Big Zuu: ‘We’re a multicultural society. I’m eating fish and chips – in a pitta!’

Big Zuu
Big Zuu: ‘I try to be myself all the time.’
Styling: Hope Lawrie. Zuu wears shirt, Stone Island at mrporter.com, T-shirt, Uniqlo.
Photograph: Amelia Troubridge/The Observer

Big Zuu arrived at last year’s Bafta TV awards as the underdog. He’d been serving food to comedians on his cooking and chat show, Big Zuu’s Big Eats, since 2020. He talks to famous people about what they love to eat and then he knocks them up a three-course meal in his van, with the help of his best friends, Tubsey and Hyder. But the show was on its third season on Dave, and though it was one of the channel’s top performers, it still had a relatively small audience. It was up for best entertainment performance and best feature, against mainstream titans such as Graham Norton, Michael McIntyre, Alison Hammond and The Great British Sewing Bee. To Zuu’s obvious amazement, he won both categories. “Growing up, there wasn’t many chefs or people that look like me on telly,” he said, accepting his first award. “What? Doublé?“ he said, accepting the second.

Now, Big Zuu is everywhere. Big Eats is back with a revamped new location and non-comedy celebrities including Jonathan Ross, Alex Scott and Mo Farah. On the day we meet, he’s just launched a canned water brand, Drip. Every time I open Instagram, I get served another ad for a different brand with his face attached. “I do a lot of ads,” he says, sheepishly. He hosted his own ITV Sunday breakfast show. He’s done the rounds on Saturday Kitchen and Sunday Brunch, and ignited a good-natured Twitter beef with Michel Roux over a peach souffle, which Zuu called “very dead” on live TV. “He tweeted me afterwards! He said: ‘Cheeky.’ I was like, come on boy, you know it’s all love. I love Michel.” Recently, he appeared as a guest judge on Celebrity MasterChef.

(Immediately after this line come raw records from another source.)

-- ==== Sys2Proof/Machine/Copy.lean ====
section
/-! DEFINITION. The copy engine (R276 to R288): the instructions, the transfer of a line, faults, completion, multicast. -/

namespace Sys2Proof.Machine

/-! Requests. -/

/-- The request that a channel runs. -/
def Core.copyHead (co : Core) (ch : Nat) : Option CopyReq := co.copyq.find? fun r => r.chan = ch
/-- The queue with the first request of a channel changed. -/
def modFirst (ch : Nat) (f : CopyReq → CopyReq) : List CopyReq → List CopyReq
  | [] => []
  | r :: t => if r.chan = ch then f r :: t else r :: modFirst ch f t
/-- The queue without the first request of a channel. -/
def dropFirst (ch : Nat) : List CopyReq → List CopyReq
  | [] => []
  | r :: t => if r.chan = ch then t else r :: dropFirst ch t
def State.modCopy (s : State) (c ch : Nat) (f : CopyReq → CopyReq) : State :=
  s.modCore c fun co => { co with copyq := modFirst ch f co.copyq }
/-- The next line of a channel, at a clk. -/
def State.copyLater (s : State) (c ch due : Nat) : State := s.later due .copyLineTransfer { a := c, b := ch }
/-- The write pointer of a channel advances, and the request's progress with it (R356). -/
def State.copyAdvance (s : State) (c ch n : Nat) : State :=
  (s.modCopy c ch fun r => { r with done := r.done + n, buf := [] }).modCore c fun co =>
    { co with wp := Table.ins co.wp ch (Table.get 0 co.wp ch + word n) }

/-- The issuer of a request as it makes accesses (R281) [log 37, DEDUCED]. -/
def State.copyWho (s : State) (c : Nat) (r : CopyReq) : Who :=
  ⟨c, if (s.slot c r.slot).gen = r.gen then s.winsOf c r.slot else r.wins⟩
/-- A grid group that still holds its slot issued the request. -/
def State.copyGroup (s : State) (c : Nat) (r : CopyReq) : Bool :=
  (s.slot c r.slot).gen = r.gen && (s.slot c r.slot).member.isSome

/-! Faults and completion. -/

/-- An access of a transfer meets a fault (R281): the channel stops. A grid group will take it as a trap; any other request is
abandoned. -/
def State.copyFault (s : State) (c ch : Nat) (code : BitVec 8) (addr : Word) (wr : Bool) : State :=
  match (s.core c).copyHead ch with
  | none => s
  | some r =>
    let s := (s.modCopy c ch fun r => { r with fault := some (code, addr, accInfo (16 + ch) wr false none), buf := [] }).modCore c
      fun co => { co with copyFaulted := co.copyFaulted.add ch }
    if s.copyGroup c r then s.modSlot c r.slot fun sl => { sl with copyFaults := NatSet.add sl.copyFaults ch }
    else s.soon .copyCompletion { a := c, b := ch, flag := true }

/-- COPY_FAULT_TRAP (R281): the fault of the lowest channel. -/
def execCopyFaultTrap (s : State) : Host.Outcome State Fault Refusal :=
  let c := s.input.a
  let k := s.input.b
  match (s.slot c k).copyFaults with
  | [] => .next s
  | ch :: rest =>
    let s := s.modSlot c k fun sl => { sl with copyFaults := rest }
    match ((s.core c).copyq.find? fun r => r.chan = ch && r.slot = k && r.fault ≠ none).bind fun r => r.fault with
    | some (code, addr, info) => .next (s.trapAt c k false { code := code, faddr := addr, finfo := info })
    | none => .next s

/-- The completion action of a request (Table 12-3). -/
def State.copyAction (s : State) (c : Nat) (r : CopyReq) : State :=
  let target := r.pbWord 1
  match r.mode with
  | 0 =>
    if (s.slot c r.slot).gen = r.gen then s.modSlot c r.slot fun sl => { sl with uiq := sl.uiq ++ [(target, r.id)] } else s
  | 1 =>
    s.postMsg c { ty := bits (r.pbWord 0) 8 8, len := 2, src := s.copyTag c r, dst := destWord target,
                  payload := [r.id, r.pbWord 2], fk := 0 }
  | 2 =>
    s.fkIssue { named := target, handle := target, kind := .resolve r.id, pkg := s.pkgId.toNat, core := c, slot := r.slot,
                gen := r.gen, pathQ := false, d := 0, c := 0, forwarded := false, refusals := 0, id := 0, tag := 0, epoch := 0, part := s.partOf c }
  | 3 =>
    match r.team.bind fun t => (s.team? t).map fun tm => (t, tm.bar (field (r.pbWord 0) 16 4)) with
    | some (t, b) =>
      if !b.valid || genBefore r.barGen b.lastinv then s.count c evBarDiscard
      else (s.arriveAt t (field (r.pbWord 0) 16 4) none).1
    | none => s.count c evBarDiscard
  | _ => s

/-- The engine moves two lines in a clk (R276); its channels take turns from the one after the last. -/
def Core.copyBusy (co : Core) (clk : Nat) : Bool := co.copyUsed.1 = clk && 2 ≤ co.copyUsed.2
def Core.copyMoved (co : Core) (clk ch : Nat) : Core :=
  { co with copyTurn := ch, copyUsed := (clk, if co.copyUsed.1 = clk then co.copyUsed.2 + 1 else 1) }
/-- Another channel of the core has a line due and comes before this one in the order 0, 1, 2, 3 (R276). -/
def State.copyOther (s : State) (c ch : Nat) : Bool :=
  let turn := (s.core c).copyTurn
  let place := fun (x : Nat) => (x + 3 - turn % 4) % 4
  s.agenda.any fun e => e.2.1 = .copyLineTransfer && e.2.2.a = c && e.1 ≤ s.clk && place e.2.2.b < place ch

Big Zuu with Alex Scott on Big Zuu’s Big Eats
Big Zuu with Alex Scott on Big Zuu’s Big Eats. Photograph: Matt Writtle

But before he was on television, the man born Zuhair Hassan was cooking on YouTube, and before that, he was doing it on Snapchat. He was a rapper and a grime artist – his cousin is AJ Tracey – with a sideline in putting together big, flavoursome dishes to feed his friends. He grew up in west London, and now he lives in Golders Green, in a house with Tubsey, Hyder and his stylist, Dean. But he has an office in Soho, and spends most of his time here. “It’s kind of like my hub,” he explains. He’s taking me to the Israeli chain Miznon for lunch. As soon as we walk in, a customer asks him for a photo. He obliges, happily. Later, we’ll wander down the street to another spot for dessert, and he gets nods and hellos and fist-bumps all the way; a stranger puts him on the phone to his friend, who makes teeth grills, and would like to make him some. (Zuu chats but says he’s not really a grills man.)

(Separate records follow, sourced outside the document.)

/-! The admitter's writes (R304, R369). -/

/-- Where a write of the admitter goes: an access of the partition, to which no window applies. -/
def State.admitterHome (s : State) (part : Nat) (a : Word) (rd : Bool) : Except Miss Home :=
  if isLarderAddr a then
    let t := (List.range 8).any fun t => (s.partn t).pairs.getLsbD (aDie a) && s.granted part t
    if 10 ≤ aY a || field a 21 20 ≠ 0 then .error (.fault cAddrRange 0)
    else if aPkg a = s.pkgId.toNat && !t then .error (.fault cPartition 0)
    else if aPkg a = s.pkgId.toNat && (s.core (aCore a)).inReset then .error (.fault cTargetReset 0)
    else .ok (larderHome a)
  else
    let va := field a 0 57
    if field a 57 6 ≠ 0 then .error (.fault cAddrRange 3)
    else if (s.partn part).marks.any (fun m => m.has va) then .error (.stall (.draining va))
    else
      match s.walk part va with
      | .fault code d => .error (.fault code d)
      | .leaf w =>
        if s.inMove part va w then .error (.stall (.moving va))
        else
          match s.leafFault part va w ⟨rd, true, false⟩ with
          | some (code, d) => .error (.fault code d)
          | none => .ok (s.homeOf w va)
/-- A write of the admitter would stall, or needs a free tag (R363). -/
def State.admitterStalls (s : State) (part : Nat) (a : Word) : Bool :=
  match s.admitterHome part a true with
  | .error (.stall _) => true
  | .ok h => s.across h && (s.freeTag hatchA).isNone
  | _ => false
/-- A write of the admitter reaches its home on the package: performed, or counted as CCFAIL (R304). -/
def State.admitterAct (s : State) (a : Access) : State :=
  match (match s.lentFault a.loc a.pkg a.part with
    | some code => (s, Res.fault code, false)
    | none => s.act a) with
  | (s', .value _, fe) =>
    let s' := (s'.touchHome a.loc 8 a.pkg a.part).spoil a.loc 8
    if fe then s'.shelfPasses a.loc 8 else s'
  | _ => s.countAll evCcFail
/-- An access of the admitter for a partition; `gen` is 1 where the add of -1 follows it. -/
def admitterAcc (pkg part : Nat) (op : AccOp) (a : Word) (loc size : Nat) (v : Word) (gen : BitVec 32) : Access :=
  { op := op, addr := a, loc := loc, size := size, data := v, data2 := 0, pkg := pkg, part := part, core := hatchA, slot := 63, gen := gen
    pathQ := false, dest := 0, status := 0, grid := false, tag := 0, epoch := 0, refusals := 0 }
/-- A write of the admitter: performed, once its larder bank serves it (R196), sent, or counted as CCFAIL; whether it has ended. -/
def State.admitterWrite (s : State) (part : Nat) (a : Word) (op : AccOp) (v : Word) (rd : Bool) (gen : BitVec 32) : State × Bool :=
  let h := s.admitterHome part a rd
  let s := if isLarderAddr a then s else s.touchWalk part (field a 0 57)
  match h with
  | .error _ => (s.countAll evCcFail, true)
  | .ok h =>
    let acc := admitterAcc s.pkgId.toNat part op a h.loc 8 v gen
    if s.across h then (s.postReq h.pkg h.target acc .engine, false)
    else
      let r := s.arriveAll h.loc 8
      if r.2 ≤ s.clk then (r.1.admitterAct acc, true) else (r.1.awaitBank r.2 acc .engine 0 false false, false)
/-- The decrement of a completion counter (R304); it waits while the page of the counter is drained or moved. -/
def State.countDown (s : State) (part : Nat) (cc : Word) : State :=
  if cc = 0 then s
  else if s.admitterStalls part cc then s.later (s.clk + 1) .accessAtHome { a := part, b := 3, word := cc }
  else (s.admitterWrite part cc (.amo 1 3) (BitVec.allOnes 64) true 0).1
/-- The word beside a completion counter, and then, with release, the add of -1 to the counter (R304, R369). -/
def State.ccWord (s : State) (part : Nat) (cc : Word) (id kind code : Nat) : State :=
  if cc = 0 then s
  else
    let r := s.admitterWrite part (cc + 8) (.store 15) (word (id * 2 ^ 32 + kind * 256 + code)) false 1
    if r.2 then r.1.countDown part cc else r.1
/-- A write of the admitter that has been awaited has ended: the add that its release has held follows. -/
def State.admitterNext (s : State) (a : Access) : State := if a.gen = 1 then s.countDown a.part (a.addr - 8) else s

/-! Completion and teardown (R304). -/

/-- A grid that `g` launched is gone (R23, R303) [log 43, DEDUCED]. -/
def State.childGone (s : State) (g : Nat) : State :=
  let s := s.modGrid g fun x => { x with children := x.children - 1 }
  match s.grid? g with
  | none => s
  | some x =>
    if x.live = 0 && x.children = 0 && x.state ≠ .completing then
      (s.modGrid g fun x => { x with state := .completing }).soon .gridCompletion { a := g }
    else if x.state = .saved && x.swapped && !s.hasChildren x.part g then s.requeue g
    else s
/-- No record of a saved grid stands in a class queue any longer. -/
def State.dequeueSaved (s : State) (part g : Nat) : State :=
  s.modPart part fun p => { p with queues := p.queues.map fun e => (e.1, e.2.filter fun q => q.saved ≠ some g) }
/-- A core check no longer waits for a grid (R177). -/
def State.checkDone (s : State) (g : Nat) : State :=
  (s.cores.filter fun e => e.2.checkGrids.contains g).foldl (fun s e =>
    let s := s.modCore e.1 fun co => { co with checkGrids := co.checkGrids.erase g }
    if (s.core e.1).checkGrids = [] then s.soon .coreResetRelease { a := e.1 } else s) s
/-- The end of a grid: its resources, its parent. -/
def State.completeGrid (s : State) (g : Nat) (x : Grid) : State :=
  let s := { (s.withoutTeams g).dequeueSaved x.part g with grids := s.grids.filter fun e => e.1 ≠ g }
  let s := s.modPart x.part fun p => { p with stopping := p.stopping.erase g }
  let s := match x.parent with
    | some p => s.childGone p
    | none => s
  (s.checkDone g).soon .admitterPass { a := x.part }

/-- At teardown, every PENDING firkin entry whose LAUNCHID names the grid breaks with reason 2 (R324). -/
def State.breakLaunch (s : State) (id : Nat) (cause : BitVec 8) : State :=
  (s.cores.filter fun e => e.2.frtUsed).foldl (fun s e =>
    (List.range e.2.frtsize.toNat).foldl (fun s i =>
      if fState (s.frt e.1 i 0) = 1 && field (s.frt e.1 i 2) 32 32 = id then s.breakFrt e.1 i 2 cause else s) s) s
/-- The queued records that name a parent are discarded: those of the class queues and those that the admitter has put in the
rings. -/
def State.discardChildren (s : State) (part g : Nat) : State :=
  s.modPart part fun p => { p with
    queues := p.queues.map fun e => (e.1, e.2.filter fun q => !(q.parent = some g && q.saved.isNone))
    rings := p.rings.map fun e => (e.1, { e.2 with own := e.2.own.map fun o =>
      (o.1, if o.2.parent = some g then { o.2 with record := [] } else o.2) }) }
/-- A grid is torn down, its children first (R304). -/
def State.teardown (s : State) (cause : BitVec 8) : Nat → Nat → State
  | 0, _ => s
  | n + 1, g =>
    match s.grid? g with
    | none => s
    | some x =>
      let s := s.discardChildren x.part g
      let s := ((s.grids.filter fun e => e.2.parent = some g).map Prod.fst).foldl (fun s k => s.teardown cause n k) s
      let s := s.breakLaunch (recLaunchId x.record) cause
      let s := s.modGrid g fun x => { x with state := .completing }
      let s := (s.gridSlots g).foldl (fun s e => s.killSlot e.1 e.2 cause) s
      let s := s.ccWord x.part (recWord x.record 2) (recLaunchId x.record) 1 cause.toNat
      s.completeGrid g x

/-- GRID_COMPLETION (R304): the end of a grid, or its teardown. It waits while the page of its counter is being moved or
drained. -/
def execGridCompletion (s : State) : Host.Outcome State Fault Refusal :=
  let g := s.input.a
  match s.grid? g with
  | none => .next (s.checkDone g)
  | some x =>
    let cc := recWord x.record 2
    if cc ≠ 0 && (s.admitterStalls x.part cc || (s.input.flag && s.admitterStalls x.part (cc + 8))) then
      .next (s.later (s.clk + 1) .gridCompletion s.input)
    else if s.input.flag then .next (s.teardown s.input.cause (s.grids.length + 1) g)
    else if x.live = 0 && x.children = 0 then .next ((s.countDown x.part cc).completeGrid g x)
    else .next s

/-! Acceptance (R298, R368, R369). -/

/-- The address of a slot's record among the admitter's requests: the partition and the class. -/
def ringKey (part c : Nat) : Word := word (4 * part + c)
/-- The admitter rings the slot `pos` of a ring (R298, R368). -/
def State.ringBell (s : State) (part c pos : Nat) : State :=
  (s.modPart part fun p => p.modRing c fun x => x.ring pos).soon .launchRingAccept { a := part, b := c }
/-- A record that the admitter has not been able to write at its slot: the slot is rung, and its record is lost as one whose own read
fails (R369) [log 13, DESIGN CHOICE]. -/
def State.recordLost (s : State) (part c pos : Nat) : State :=
  (s.modPart part fun p => p.modRing c fun x => { x with lost := x.lost.add pos }).ringBell part c pos
/-- The admitter writes a record at a slot of a ring, as a producer does, and rings the slot once the write is performed (R298, R368): in
Vault memory by stores, of which those to a poisoned line write nothing (R241), in host memory over the Filfel link. -/
def State.writeRecord (s : State) (part c pos loc : Nat) (r : List Word) : State :=
  if isHost loc then
    s.postReq s.pkgId.toNat filfelTgt
      { admitterAcc s.pkgId.toNat part (.line (r.flatMap fun w => (List.range 8).map fun i => (bits w (8 * i) 8, false)) none)
          (ringKey part c) loc 64 0 0 with data := word pos } .engine
  else if (s.lentFault loc s.pkgId.toNat part).isSome || s.poisonedIn loc 64 then s.recordLost part c pos
  else ((s.touchHome loc 64 s.pkgId.toNat part).writeN loc 64 (r.foldr (fun w n => w.toNat + 2 ^ 64 * n) 0)).ringBell part c pos
/-- The reply to a write of the admitter: of a record, or at a completion counter. -/
def State.admitterReply (s : State) (a : Access) (cause : BitVec 8) : State :=
  match a.op with
  | .line _ _ =>
    let key := a.addr.toNat
    if cause = 0 then s.ringBell (key / 4) (key % 4) a.data.toNat else s.recordLost (key / 4) (key % 4) a.data.toNat
  | _ => (if cause = 0 then s else s.countAll evCcFail).admitterNext a
/-- PENDING_LAUNCH_TRANSFER (R298): the head of a team's queue goes to its class queue, or to the ring; with a full ring it
stays. The admitter accepts nothing before boot has ended (R371). -/
def execPendingLaunchTransfer (s : State) : Host.Outcome State Fault Refusal :=
  match s.team? s.input.a with
  | none => .next s
  | some t =>
    match t.pend, s.grid? t.grid with
    | r :: rest, some g =>
      if !s.admitting then .next (s.beginTransfer s.input.a)
      else
      let part := g.part
      let c := recClass r
      let p := s.partn part
      let ring := p.ring c
      let q : Queued := ⟨r, some t.grid, none, none⟩
      let accepted := fun (s : State) =>
        let s := s.modTeam s.input.a fun t => { t with pend := rest }
        if rest = [] then s else s.beginTransfer s.input.a
      if ring.empty && (p.queue c).length < 64 then
        .next (accepted ((s.modPart part fun p => p.modQueue c fun l => l ++ [q]).soon .admitterPass { a := part }))
      else if ring.full then .next (s.beginTransfer s.input.a)
      else
        let pos := ring.tail
        let s := s.modPart part fun p => p.modRing c fun x => { x.reserve with own := Table.ins x.own pos q }
        .next (accepted (s.writeRecord part c pos (ring.loc pos) r))
    | _, _ => .next s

Spending the day with Big Zuu is a joyful experience. He loves people, and people love him. He’s often told by strangers that their mums love him. “Mums, aunties, grandmas,” he says, but that makes sense to him. “Who’s the person cooking, that’s taking care of your family? People who love food love me, through the fact that I celebrate it on camera. The working-class people of this country, who definitely don’t see people like me represented on telly, they look at me as this bubbly food man,” he chuckles. He says it was weird to be seen that way at first, but now, dads will come up to him and tell him that their sons cook because they like Big Zuu. “That’s a lot of people cooking for their family because of me.” That sounds like a genuine gift to give to people. “That’s a blessing,” he nods. “If someone’s in their home, cooking one of my recipes for their family, I’ve influenced you to do something nice for your people. I don’t ever underestimate how powerful food is. It’s definitely done a lot for me.”

He can wax lyrical about the kosher shops in his neighbourhood, or the quality of the halal meat he will eat, or what dishes were imported to the UK after the second world war. “In the Big Eats theme tune, I say, ‘I was a young fat boy’, and it’s not a lie.” He eats at Miznon often and he knows the menu well. “It’s all about fresh veg, olive oil, not a lot of seasoning, just simple. They roast a whole cauliflower and put it on the table. That is literally – bam!” he says, though admits it would have been a bit much for the two of us. He “bams” when he’s happy, and he seems very happy. “The tomatoes are just chopped tomatoes, bam. The beans, they’re cold. Bam!”

Tubsey, Big Zuu and Hyder on Celebrity Gogglebox
Tubsey, Big Zuu and Hyder on Celebrity Gogglebox. Photograph: Channel 4

He’s about to start shooting a new ITV series called Big Zuu’s 12 Dishes In 12 Hours, in which he’ll take a celebrity to a city somewhere in the world, and they’ll learn about the local cuisine. For the pilot, he went to Marseille with Oti Mabuse. He likes to know the history of an area and how its food came to be. I mention a recent online controversy, in which an American was scathing about the food in London. “You can never discredit how incredible the food is in London,” he says. “We have everything. Every single cuisine. Because we’re such a multicultural society, and we’re so open to different faiths, and so open to different people coming to the country. In Soho, you can taste the world.” He laughs. “I’m eating fish and chips, in a pitta. That’s what London is. This is London!”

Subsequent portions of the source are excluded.